Banks have capacity to lend corporates

Business Reporter

Local banks have significant financial capacity to lend to corporates that require working capital to support recovery from the Covid-19 pandemic, recent economic research findings have revealed.

The last available banking sector statistics show the sector has potential to play a key role in supporting the recovery of the corporate sector from the impact of Covid-19, the Zimbabwe Economic and Policy Research Unit (Zeparu) showed.

“At 38,82 percent against a benchmark of 70 percent, the loan-to-deposit ratio suggests that banks have room to increase credit for those companies that may need working capital,” Zeparu said in its latest report Economic Barometer Volume 21.

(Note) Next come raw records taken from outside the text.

-- ==== Sys2Proof/Laws/Crc.lean ====
section
/-! SUPPORT. The laws of the CRC step: exclusive-or passes through the shifts, and a byte equal to the register's high
byte leaves a plain shift. -/

namespace Sys2Proof.Machine

/-- The top-bit test of a shift is bit 15. -/
theorem crcShift_eq_msb (r : Word) : crcShift r = if r.getLsbD 15 then (r <<< 1) ^^^ 0x1021#16 else r <<< 1 := by
  have mask : (0x8000#16 : Word) = BitVec.twoPow 16 15 := by decide
  rw [crcShift, mask, BitVec.and_twoPow, Config.crcPoly]
  cases r.getLsbD 15
  · simp
  · rw [if_pos rfl, if_pos (by decide), if_pos rfl]

/-- A shift is linear. -/
theorem crcShift_xor (x y : Word) : crcShift (x ^^^ y) = crcShift x ^^^ crcShift y := by
  rw [crcShift_eq_msb, crcShift_eq_msb, crcShift_eq_msb, BitVec.getLsbD_xor, BitVec.shiftLeft_xor_distrib]
  cases x.getLsbD 15 <;> cases y.getLsbD 15 <;> simp only [Bool.xor_false, Bool.xor_true, Bool.not_true,
    Bool.not_false, if_true, if_false, Bool.false_eq_true]
  · ac_rfl
  · ac_rfl
  · have swap : (x <<< 1 ^^^ 0x1021#16) ^^^ (y <<< 1 ^^^ 0x1021#16) =
        (x <<< 1 ^^^ y <<< 1) ^^^ (0x1021#16 ^^^ 0x1021#16) := by ac_rfl
    rw [swap]
    simp

/-- Only zero shifts to zero. -/
theorem crcShift_eq_zero (r : Word) (h : crcShift r = 0#16) : r = 0#16 := by
  rw [crcShift_eq_msb] at h
  cases c : r.getLsbD 15 <;> simp only [c, if_true, Bool.false_eq_true, if_false] at h
  · ext i hi
    by_cases top : i = 15
    · subst top; simpa using c
    · have bit := congrArg (fun v => v.getLsbD (i + 1)) h
      have : i + 1 < 16 := by omega
      simpa [this] using bit
  · have bit := congrArg (fun v => v.getLsbD 0) h
    simp at bit

theorem crcShift8_xor (x y : Word) : crcShift8 (x ^^^ y) = crcShift8 x ^^^ crcShift8 y := by
  simp only [crcShift8, crcShift_xor]

/-- Eight shifts of a low byte move it up unchanged: its bits never reach the top. -/
theorem crcShift8_low (b : Byte) : crcShift8 (b.setWidth 16) = b.setWidth 16 <<< 8 := by
  revert b; decide +kernel

/-- Only zero reaches zero in eight shifts. -/
theorem crcShift8_eq_zero (r : Word) (h : crcShift8 r = 0#16) : r = 0#16 := by
  unfold crcShift8 at h
  iterate 8 replace h := crcShift_eq_zero _ h
  exact h

/-- A register is its high byte above its low byte. -/
theorem word_split (r : Word) : r = ((highByte r).setWidth 16 <<< 8) ^^^ (r.setWidth 8).setWidth 16 := by
  apply BitVec.eq_of_getLsbD_eq
  intro i hi
  by_cases h : i < 8
  · simp [highByte, h, hi]
  · have low : i - 8 < 8 := by omega
    have e : 8 + (i - 8) = i := by omega
    have low' : i - 8 < 16 := by omega
    simp [highByte, h, low, low', e, hi]

/-- The left shift by 8 keeps the low byte only. -/
theorem shiftLeft_eq_low (r : Word) : r <<< 8 = (r.setWidth 8).setWidth 16 <<< 8 := by
  apply BitVec.eq_of_getLsbD_eq
  intro i hi
  by_cases h : i < 8
  · simp [h]
  · have low : i - 8 < 8 := by omega
    have low' : i - 8 < 16 := by omega
    simp [h, hi, low, low']

/-- The byte step as eight shifts of the register with the byte entered at the high end. -/
theorem crcStep_eq_shift8 (reg : Word) (b : Byte) : crcStep reg b = crcShift8 (reg ^^^ (b.setWidth 16 <<< 8)) := by
  have e : reg ^^^ (b.setWidth 16 <<< 8) =
      ((highByte reg ^^^ b).setWidth 16 <<< 8) ^^^ (reg.setWidth 8).setWidth 16 := by
    conv_lhs => rw [word_split reg]
    rw [BitVec.setWidth_xor, BitVec.shiftLeft_xor_distrib]
    ac_rfl
  rw [e, crcShift8_xor, crcShift8_low, crcStep, crcTable, shiftLeft_eq_low reg]
  ac_rfl

/-- The byte step is linear in register and byte together. -/
theorem crcStep_xor (r r' : Word) (b b' : Byte) : crcStep (r ^^^ r') (b ^^^ b') = crcStep r b ^^^ crcStep r' b' := by
  simp only [crcStep_eq_shift8, BitVec.setWidth_xor, BitVec.shiftLeft_xor_distrib]
  rw [← crcShift8_xor]
  congr 1
  ac_rfl

@[simp] theorem crcTable_zero : crcTable 0#8 = 0#16 := by decide

@[simp] theorem crcStep_zero : crcStep 0#16 0#8 = 0#16 := by decide

/-- A byte equal to the register's high byte gives index 0 and so a plain shift (40_crc.md R97). -/
theorem crcStep_highByte (r : Word) : crcStep r (highByte r) = r <<< 8 := by
  simp [crcStep]

/-- A step reaches zero exactly from the byte itself over a zero low byte. -/
theorem crcStep_eq_zero_iff (r : Word) (b : Byte) : crcStep r b = 0#16 ↔ r = b.setWidth 16 <<< 8 := by
  rw [crcStep_eq_shift8]
  constructor
  · intro h
    exact BitVec.xor_eq_zero_iff.mp (crcShift8_eq_zero _ h)
  · rintro rfl
    rw [BitVec.xor_self]
    decide

@[simp] theorem crc16_nil (reg : Word) : crc16 [] reg = reg := rfl

@[simp] theorem crc16_cons (b : Byte) (data : Bytes) (reg : Word) : crc16 (b :: data) reg = crc16 data (crcStep reg b) := rfl

/-- The fold of 40_crc.md R92 as a fold of the library. -/
theorem crc16_eq_foldl (data : Bytes) (reg : Word) : crc16 data reg = data.foldl crcStep reg := by
  induction data generalizing reg with
  | nil => rfl
  | cons b data ih => exact ih _

/-- Eight shifts tell any two registers apart. -/
theorem crcShift8_injective (x y : Word) (h : crcShift8 x = crcShift8 y) : x = y := by
  apply BitVec.xor_eq_zero_iff.mp
  apply crcShift8_eq_zero
  rw [crcShift8_xor, h, BitVec.xor_self]

/-- `U16BE` as an exclusive-or: the two halves do not overlap. -/
theorem u16be_eq_xor (h l : Byte) : u16be h l = (h.setWidth 16 <<< 8) ^^^ l.setWidth 16 := by
  apply BitVec.eq_of_getLsbD_eq
  intro i hi
  by_cases c : i < 8
  · simp [u16be, c]
  · simp [u16be, c, BitVec.getLsbD_of_ge l i (by omega)]

/-- Two steps reach zero exactly on the register's own bytes, high byte first: for fixed bytes a step is a bijection. -/
theorem crcStep_twice_eq_zero_iff (c : Word) (h l : Byte) : crcStep (crcStep c h) l = 0#16 ↔ c = u16be h l := by
  rw [crcStep_eq_zero_iff, crcStep_eq_shift8, ← crcShift8_low l, u16be_eq_xor]
  constructor
  · intro e
    rw [← crcShift8_injective _ _ e, BitVec.xor_comm c, ← BitVec.xor_assoc, BitVec.xor_self, BitVec.zero_xor]
  · rintro rfl
    rw [BitVec.xor_comm (h.setWidth 16 <<< 8), BitVec.xor_assoc, BitVec.xor_self, BitVec.xor_zero]

/-- `U16BE` of the bytes of `BE16`. -/
@[simp] theorem u16be_be16 (v : Word) : u16be (highByte v) (v.setWidth 8) = v := by
  rw [u16be_eq_xor, ← word_split]

/-- The bytes of `BE16` of a `U16BE`. -/
theorem be16_u16be (h l : Byte) : be16 (u16be h l) = [h, l] := by
  have hi : highByte (u16be h l) = h := by
    apply BitVec.eq_of_getLsbD_eq
    intro i c
    have inside : 8 + i < 16 := by omega
    have inside' : i < 16 := by omega
    simp [highByte, u16be, c, inside, inside']
  have lo : (u16be h l).setWidth 8 = l := by
    apply BitVec.eq_of_getLsbD_eq
    intro i c
    simp [u16be, c]
  simp [be16, hi, lo]

end Sys2Proof.Machine
end

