/-- At the marker, S1 and S2 differ in the name of the stop only: fewer than 4 bytes wait at either label. -/
theorem visible_loopFrom_s2_of_marker {acc : Bytes} (emitted : List Bytes) (h : MarkerAt p acc 0) :
    (loopFrom p .s2 acc emitted).map Reassembly.visible = (loopFrom p .s1 acc emitted).map Reassembly.visible := by
  by_cases short : acc.length < 4
  · have waits : frameDecode p acc = .ok .incomplete := by rw [frameDecode_eq, if_pos short]
    rw [loopFrom_s2_of_incomplete emitted h waits, loopFrom_s1_of_short emitted short]
    rfl
  · rw [loopFrom_s1_of_long emitted (Nat.le_of_not_lt short)]

/-- Every line but the clear of S3 takes bytes away from the front and decides by bytes that are held, so the chunk `b`
may arrive before it or after it (70_reset_and_hazards.md R226). -/
theorem Pass.visibleWith_eq {c c' : Control} (h : Pass p c c') (kept : ¬ c'.Cleared) (b : Bytes) :
    c.visibleWith p b = c'.visibleWith p b := by
  have decided {acc : Bytes} {r : FrameResult} (d : frameDecode p acc = .ok r) (ne : r ≠ .incomplete) :=
    trailingBytesAreIgnored p acc b r d ne
  have dropped {acc : Bytes} {k : Nat} (held : k ≤ acc.length) : (acc ++ b).drop k = acc.drop k ++ b :=
    List.drop_append_of_le_length held
  have line {x y : Except Fault Reassembly} (e : x = y) : x.map Reassembly.visible = y.map Reassembly.visible := by
    rw [e]
  cases h with
  | s1Stop acc emitted short => rfl
  | s1Scan acc emitted long =>
    exact line (loopFrom_s1_of_long emitted (by rw [List.length_append]; omega))
  | s3 acc emitted nowhere => exact absurd rfl kept
  | s4 acc emitted i here least pos =>
    have inside := here.1
    have first : FirstMarkerAt p acc i := ⟨here, least⟩
    exact line (dropped (Nat.lt_of_succ_lt inside).le ▸ loopFrom_s2_of_noise emitted (first.append b) pos)
  | s5Incomplete acc emitted here d => exact visible_loopFrom_s2_of_marker emitted (here.append b)
  | s5Invalid acc emitted here d =>
    have inside := here.1
    exact line (dropped (k := 2) inside ▸ loopFrom_s2_of_invalid emitted (here.append b) (decided d nofun))
  | s5Valid acc emitted hs total payload here d =>
    obtain ⟨-, inside⟩ := frameDecode_valid_bounds d
    exact line (dropped inside ▸ loopFrom_s2_of_valid emitted (here.append b) (decided d nofun))

/-- So may it before or after any number of lines: a clear can only be the last. -/
theorem Reaches.visibleWith_eq {c c' : Control} (h : Reaches p c c') (kept : ¬ c'.Cleared) (b : Bytes) :
    c.visibleWith p b = c'.visibleWith p b := by
  induction h with
  | refl => rfl
  | tail _ pass ih => exact (ih pass.not_cleared).trans (pass.visibleWith_eq kept b)

end

/-- Settles O43: the procedure reaches the first chunk's stop, which is no clear, so the second chunk may stand behind
the first from the start or arrive at the stop; what was emitted by then stands in front. -/
theorem chunkBoundaryHarmlessUnlessCleared : Obligations.ChunkBoundaryHarmlessUnlessCleared := by
  intro p acc0 a b r first notCleared
  have run := (reassembleRunsTheProcedure p acc0 a r).mp first
  have joined : (reassemble p acc0 (a ++ b)).map Reassembly.visible =
      (loopFrom p .s1 (r.acc ++ b) r.emitted).map Reassembly.visible := by
    rw [reassemble_eq_loopFrom, ← List.append_assoc]
    exact Reaches.visibleWith_eq run notCleared b
  have inFront : loopFrom p .s1 (r.acc ++ b) r.emitted =
      (reassemble p r.acc b).map (fun second => { second with emitted := r.emitted ++ second.emitted }) :=
    feedLoop_emitted p _ .s1 (r.acc ++ b) r.emitted
  rw [inFront] at joined
  refine joined.trans ?_
  cases reassemble p r.acc b <;> rfl

/-! ## A wrong checksum before a good frame -/

/-- An inbound frame with another checksum is invalid, whatever stands behind it (42_frame_decode.md R130). -/
theorem frameDecode_of_wrong_checksum {p : Params} {hc hi lo : Byte} {payload body : Bytes}
    (fits : payload.length ≤ 32765) (shape : body = p.inMarker ++ [hc] ++ lenEnc (payload.length + 2) ++ payload)
    (wrong : [hi, lo] ≠ be16 (crc16 body 0x0000#16)) (t : Bytes) :
    frameDecode p (body ++ [hi, lo] ++ t) = .ok .invalid := by
  have frame : mkInbound p hc payload = body ++ be16 (crc16 body 0x0000#16) := by rw [shape]; rfl
  have total : (mkInbound p hc payload).length = body.length + 2 := by rw [frame]; simp
  have valid := trailingBytesAreIgnored p _ t _ (frameDecode_mkInbound p hc fits) nofun
  rw [total, frame] at valid
  exact changedChecksumIsInvalid p body t payload _ _ hi lo _ valid fun same => wrong (by cases same; rfl)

The capital adequacy ratio is more than three times the regulatory requirement of 12 percent. The liquidity ratio (75.59 percent) is also high, more than double the regulatory requirement of 30 percent.

Further, Zeparu said non – performing loans are also under check at 3,23 percent against a benchmark of 5 percent, although they might increase due to the economic slowdown from Covid-19.

As at end of December, total banking sector assets were $53.7 billion, total loans and advances stood at $10,2 billion while total deposits were pegged at $34 billion.

The COVID-19 pandemic is projected to severely impact on the global economic growth from 2.9 percent in 2019 to -3.0 percent in 2020.

Countries have had to incur huge costs to protect human lives and allow health care systems to cope. Further, measures to contain the spread of the pandemic have required isolation, national lockdowns, and widespread closures, thereby slowing economic growth across the globe.

Global growth forecast is still characterised by uncertainties although the initial forecast for 2021 is a growth of 5.8 percent.

“In the emerging markets, there is considerable diversity with some economies like China and India being projected to record positive growth of 1.2 percent and 1.9 percent respectively while economies like Brazil and Russia are expected to decline by 5.3 percent and 5.5 percent respectively,” Zeparu said.

Due to the pandemic, growth in Sub-Saharan Africa is expected to fall from 3.1 percent in 2019 to -1.6 percent in 2020. In 2021, growth of big economies in the region like Nigeria and South Africa is expected to recover from -3.4 percent to 2.4 percent and from -5.8 to 4 percent respectively.

Thus, the $18 billion set aside as a relief package from locally generated resources might not be enough in the face of debt distress.

Further, plummeting of external demand and collapse of some commodity prices could result in declining export earnings for Zimbabwe, given an export basket that is largely composed of primary products.